The function iterates through each lane. For each lane, the function determines the pixels that are in the peak neighborhood, as defined by PeakWidthNominal, PeakWidthDelta, and MinContrast. For each such region, it finds the position of the highest intensity with sub-pixel accuracy, and calculates the average intensity around that position. The position can be retrieved in a fixed-point representation, with 0 to 7 fractional bits.

For optimal performance, preprocess the result buffer by calling MimLocatePeak1d() with M_PREPROCESS. You can choose to preprocess with or without an image. When preprocessing with an image, specify a typical image in the series of images that you will process with MimLocatePeak1d(). The preprocessed image's size and bit depth are stored. When preprocessing without an image (SrcImageBufId set to M_NULL), you must specify the number of scan lanes in a typical image in the series with ControlFlag. When preprocessing without an image, it is assumed that all images are 8-bit unsigned.

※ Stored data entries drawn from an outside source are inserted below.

/-- A STEP written to CMD before or after the completion of a running RUN: with an error already recorded both
interleavings end in the same state (U22, program P4 line 9). -/
def Obligations.WriteBeforeOrAfterCompletionEndsTheSame : Prop :=
  ∀ s t : State, s.err ≠ .none → s.active = true → exec .run s = .next t → t.eng = .idle →
    let r := { s with eng := .exec .run }
    let write := cmdWrite s.cfg.blockBase 0x40000000
    ∃ a b,
      step { r with events := [write, .engine] } = .next a ∧ step a = .next { t with events := [] } ∧
      step { r with events := [.engine, write] } = .next b ∧ step b = .next { t with events := [] }

/-! ### The projectile tester -/

/-- FIRE completes whenever its launch velocity is not zero: it records the source, the byte, the angle, the outcome
and the number of steps, at most 2^31 + 1, and changes nothing else (R159, R160, R158). -/
def Obligations.FireCompletesAndRecordsTheTest : Prop :=
  ∀ (s : State) (side : Side) (r : Byte), s.cfg.fieldOk = true →
    let a := flightAngle s.cfg side r
    ¬(trig s.cfg .cos s.cfg.projSpeed a = 0 ∧ trig s.cfg .sin s.cfg.projSpeed a = 0) →
    ∃ (hit : Bool) (n : Nat), 1 ≤ n ∧ n ≤ 0x80000001 ∧
      exec (.fire side r) s = .next
        { s with lfSrc := .command, lfValid := true, lfHit := hit, lfR := r, lfAngle := a,
                 fireSteps := BitVec.ofNat 32 n, eng := .idle }

/-- The recorded outcome is that of the first step that ends the test, the flight being written out from R151 to R156:
every earlier position is in the field and no hit; at the last one the projectile is in the field and hits, or is
outside and misses (R157). -/
def Obligations.FireOutcomeIsTheFirstEndOfTheFlight : Prop :=
  ∀ (s t : State) (side : Side) (r : Byte), exec (.fire side r) s = .next t → t.eng = .idle →
    EndsAt s.cfg s.x s.y side s.tx s.ty r t.lfHit t.fireSteps.toNat

/-- FIRE hangs, with BUSY = 1 and nothing else changed, exactly when the test never ends; under FIELD_BOUND's range that
is: velocity zero, spawn point in the field, spawn point no hit (R160, R161). That a hang is a next state is the
model's choice (notes/assumptions/9.md). -/
def Obligations.FireHangsExactlyWhenTheTestNeverEnds : Prop :=
  ∀ (s : State) (side : Side) (r : Byte),
    let a := flightAngle s.cfg side r
    (exec (.fire side r) s = .next { s with eng := .hung (.fire side r) } ↔
      NeverEnds s.cfg s.x s.y side s.tx s.ty r) ∧
    (s.cfg.fieldOk = true → (NeverEnds s.cfg s.x s.y side s.tx s.ty r ↔
      trig s.cfg .cos s.cfg.projSpeed a = 0 ∧ trig s.cfg .sin s.cfg.projSpeed a = 0 ∧
        inFieldAt s.cfg s.x s.y side r 0 = true ∧ hitAt s.cfg s.x s.y side s.tx s.ty r 0 = false))

/-- The launch velocity is zero exactly when both products of PROJ_SPEED with the table are (R161). -/
def Obligations.VelocityIsZeroExactlyWhenBothProductsAre : Prop :=
  ∀ (p : Params) (a : Byte),
    velocityX p a = 0 ∧ velocityY p a = 0 ↔
      p.projSpeed.toNat * (p.sinLut.get (a + 0x40).toFin).toNat = 0 ∧
        p.projSpeed.toNat * (p.sinLut.get a.toFin).toNat = 0

/-- No projectile test, of FIRE or of a frame, hits a target whose hitbox lies wholly outside the field, or any target
with a half-width of 0 (R162, C3). -/
def Obligations.TargetOutsideTheFieldIsNeverHit : Prop :=
  ∀ (s t : State) (i : Instr),
    ((s.cfg.fieldBound : Int) - 1 + s.cfg.hbX.toNat ≤ s.tx.toInt ∨ s.tx.toInt ≤ -(s.cfg.hbX.toNat : Int) ∨
      (s.cfg.fieldBound : Int) - 1 + s.cfg.hbY.toNat ≤ s.ty.toInt ∨ s.ty.toInt ≤ -(s.cfg.hbY.toNat : Int) ∨
      s.cfg.hbX = 0 ∨ s.cfg.hbY = 0) → s.cfg.fieldOk = true → exec i s = .next t →
    ((∃ side r, i = .fire side r) → t.eng = .idle → t.lfHit = false) ∧
    (i = .step ∨ i = .run → s.reason ≠ .hit → t.reason ≠ .hit)

end
end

If the preprocess operation is not done explicitly (using M_PREPROCESS), MimLocatePeak1d() will preprocess the result buffer internally when it is first called. If a new image in the series has a different size or bit depth than the image used to preprocess, MimLocatePeak1d() will preprocess the result buffer again, given the new image's characteristics.

In a noisy image, or any image that might have multiple peaks in a single lane, such as when the object or surface is highly reflective, MimLocatePeak1d() can record the position and intensity of multiple peaks in a lane. You can create a custom application that sifts through the multiple peaks in each lane to determine the best peak in the lane for your needs. To record multiple peaks in a lane, use MimControl() with M_NUMBER_OF_PEAKS set to the maximum number of peaks to record. For more information, see the Multiple peaks in a single lane subsection of the Peak intensity detection and depth maps section of Chapter 5: Specialized image processing.

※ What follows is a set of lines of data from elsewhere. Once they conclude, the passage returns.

-- ==== Sys2Proof/Tests/Slice0.lean ====
section
/-! SUPPORT. The model's own tests: ill-formed terms, words written out from the encodings, one or two vectors of
95_test_vectors.md a command, host accesses; then, for every statement with hypotheses, a state and operands that meet
all of them (`witness_…`). Expected values come from the spec's vectors and examples, named beside each test. -/

section

set_option Elab.async false

namespace Sys2Proof.Tests

open Sys2Proof.Machine

/-! ### Ill-formed terms -/

theorem test_smoke_amp : (AsmCmd.trigCos 256 0).fits = false ∧ assemble (.trigCos 256 0) = none := by decide

theorem test_smoke_angle : (AsmCmd.trigSin 0 256).fits = false ∧ assemble (.trigSin 0 256) = none := by decide

theorem test_smoke_side : (AsmCmd.start 2 0 0).fits = false ∧ (AsmCmd.fire 2 0).fits = false := by decide

theorem test_smoke_phase_seed : (AsmCmd.start 0 256 0).fits = false ∧ (AsmCmd.start 0 0 65536).fits = false := by decide

theorem test_smoke_fire_r : (AsmCmd.fire 0 256).fits = false ∧ assemble (.fire 0 256) = none := by decide

theorem test_smoke_hint : (AsmCmd.nopH 0x10000000).fits = false ∧ assemble (.nopH 0x10000000) = none := by decide

/-- A program with an operand that does not fit has no event list (R79). -/
theorem test_smoke_program : programEvents 0 [.exec .run, .cmd (.fire 2 0)] = none := by decide

/-- A width of 8 bits, an address below and beyond the sixteen slots, an offset of 2 (R51). -/
theorem test_smoke_access :
    Access.wf 0x100 ⟨0x100, 8, .read⟩ = false ∧ Access.wf 0x100 ⟨0xFC, 32, .read⟩ = false ∧
    Access.wf 0x100 ⟨0x140, 32, .read⟩ = false ∧ Access.wf 0x100 ⟨0x102, 32, .write 0⟩ = false := by decide

theorem test_smoke_access_refused :
    decodeAccess 0x100 ⟨0x100, 8, .read⟩ = .error .width ∧ decodeAccess 0x100 ⟨0xFC, 32, .read⟩ = .error .outside ∧
    decodeAccess 0x100 ⟨0x140, 32, .read⟩ = .error .outside ∧
    decodeAccess 0x100 ⟨0x102, 32, .write 0⟩ = .error .misaligned := ⟨rfl, rfl, rfl, rfl⟩

/-- D48: FIELD_BOUND out of range, an exit behind the spawn, an exit whose crossing wraps. -/
theorem test_smoke_params :
    { tp with fieldBound := 0 }.ok = false ∧ { tp with fieldBound := 0x8001 }.ok = false ∧
    { tp with exitX := ⟨0x000F, 0x0030⟩ }.ok = false ∧ { tp with exitX := ⟨0x7FFF, 0x0030⟩ }.ok = false ∧
    { tp with exitX := ⟨0x0070, 0x8000⟩ }.ok = false := by decide +kernel

/-! ### Words written out field by field from R71 -/

/-- FH: OP 0000, 28 hint bits (`nop.h 0x0ABCDEF`, R170). -/
theorem test_decode_nop :
    decode 0b0000_0000101010111100110111101111 = .command (.nop 0x0ABCDEF) := by decide

/-- FA: OP 0001, twelve zeros, AMP 0x20, ANGLE 0x80 (R79's example). -/
theorem test_decode_trigCos :
    decode 0b0001_000000000000_00100000_10000000 = .command (.trigCos 0x20 0x80) := by decide

/-- FA: OP 0010, twelve zeros, AMP 0x01, ANGLE 0x90 (V-T19). -/
theorem test_decode_trigSin :
    decode 0b0010_000000000000_00000001_10010000 = .command (.trigSin 0x01 0x90) := by decide

/-- FS: OP 0011, three zeros, SIDE 1, PHASE 0x88, SEED 0x0000 (R79's example). -/
theorem test_decode_start :
    decode 0b0011_000_1_10001000_0000000000000000 = .command (.start .right 0x88 0x0000) := by decide

/-- FN: OP 0100 and 28 zeros. -/
theorem test_decode_step : decode 0b0100_0000000000000000000000000000 = .command .step := by decide

/-- FN: OP 0101 and 28 zeros. -/
theorem test_decode_run : decode 0b0101_0000000000000000000000000000 = .command .run := by decide

/-- FF: OP 0110, nineteen zeros, SIDE 1, R 0x01 (R159's example). -/
theorem test_decode_fire : decode 0b0110_0000000000000000000_1_00000001 = .command (.fire .right 0x01) := by decide

/-- FN: OP 0111 and 28 zeros. -/
theorem test_decode_clrErr : decode 0b0111_0000000000000000000000000000 = .command .clrErr := by decide

/-- The lowest reserved bit of each format set (R74), and two reserved opcodes (R75). -/
theorem test_decode_illegal :
    decode 0x10010000 = .illegal .reservedBits ∧ decode 0x20010000 = .illegal .reservedBits ∧
    decode 0x32000000 = .illegal .reservedBits ∧ decode 0x40000001 = .illegal .reservedBits ∧
    decode 0x50000001 = .illegal .reservedBits ∧ decode 0x60000200 = .illegal .reservedBits ∧
    decode 0x70000001 = .illegal .reservedBits ∧ decode 0x80000000 = .illegal .reservedOpcode ∧
    decode 0xFFFFFFFF = .illegal .reservedOpcode := by decide

/-- The word 0x317E0001 as four byte lanes, lane 0 first, with a byte after it; three bytes are no word (R52, R77). -/
theorem test_decode_bytes :
    decodeBytes [0x01, 0x00, 0x7E, 0x31, 0xFF] = some (.command (.start .right 0x7E 0x0001), [0xFF]) ∧
    decodeBytes [0x01, 0x00, 0x7E] = none := by decide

You can retrieve the calculated results from the result buffer using MimGetResultSingle().

MimLocatePeak1d() can accumulate results from multiple frames in one result buffer. To do so, you must set MimControl() with M_NUMBER_OF_FRAMES, which is the maximum number of frames for which results can be accumulated in the result buffer. When calling MimLocatePeak1d(), set M_FRAME_INDEX to the appropriate index in the result buffer which corresponds to the frame for which to store results.

MimLocatePeak1d() supports multi-frame image buffers. When passing a multi-frame image buffer, you must set MimControl() with M_FRAME_SIZE to the Y-size of each individual frame. For information on multi-frame image buffers, see the Specifying the dimensions of a multi-frame image buffer subsection of the Specifying the dimensions of a data buffer section of Chapter 21: Data buffers. Note that the total number of frames (M_NUMBER_OF_FRAMES) can be different from the frame capacity of the source image buffer. For example, if the source image buffer has a 5-frame capacity and you have 10 total frames to process, 2 calls to MimLocatePeak1d() can be done before calling MimGetResultSingle(). Typically, you would set M_FRAME_INDEX to frame 0 on the first call to MimLocatePeak1d(); then, set it to frame 5 on the second call. Finally, it is important to set M_FRAME_INDEX such that the result buffer can hold all results produced from the call. That is, there must be enough indices available in the result buffer to accommodate results from all frames in the source image buffer. For more information on peak extraction from a multi-frame image buffer, see the Extraction of peaks from a multi-frame buffer subsection of the Peak intensity detection and depth maps section of Chapter 5: Specialized image processing.

For results obtained from laser line images, you can draw an uncorrected depth map or intensity map using MimDraw() with M_DRAW_DEPTH_MAP_ROW or M_DRAW_INTENSITY_MAP_ROW, respectively. For more information, see the Generating an uncorrected depth map subsection of the Peak intensity detection and depth maps section of Chapter 5: Specialized image processing.

To verify that the peak was found at the right location, you can draw the calculated peak intensities at the calculated positions into an image buffer using MimDraw() with M_DRAW_PEAKS.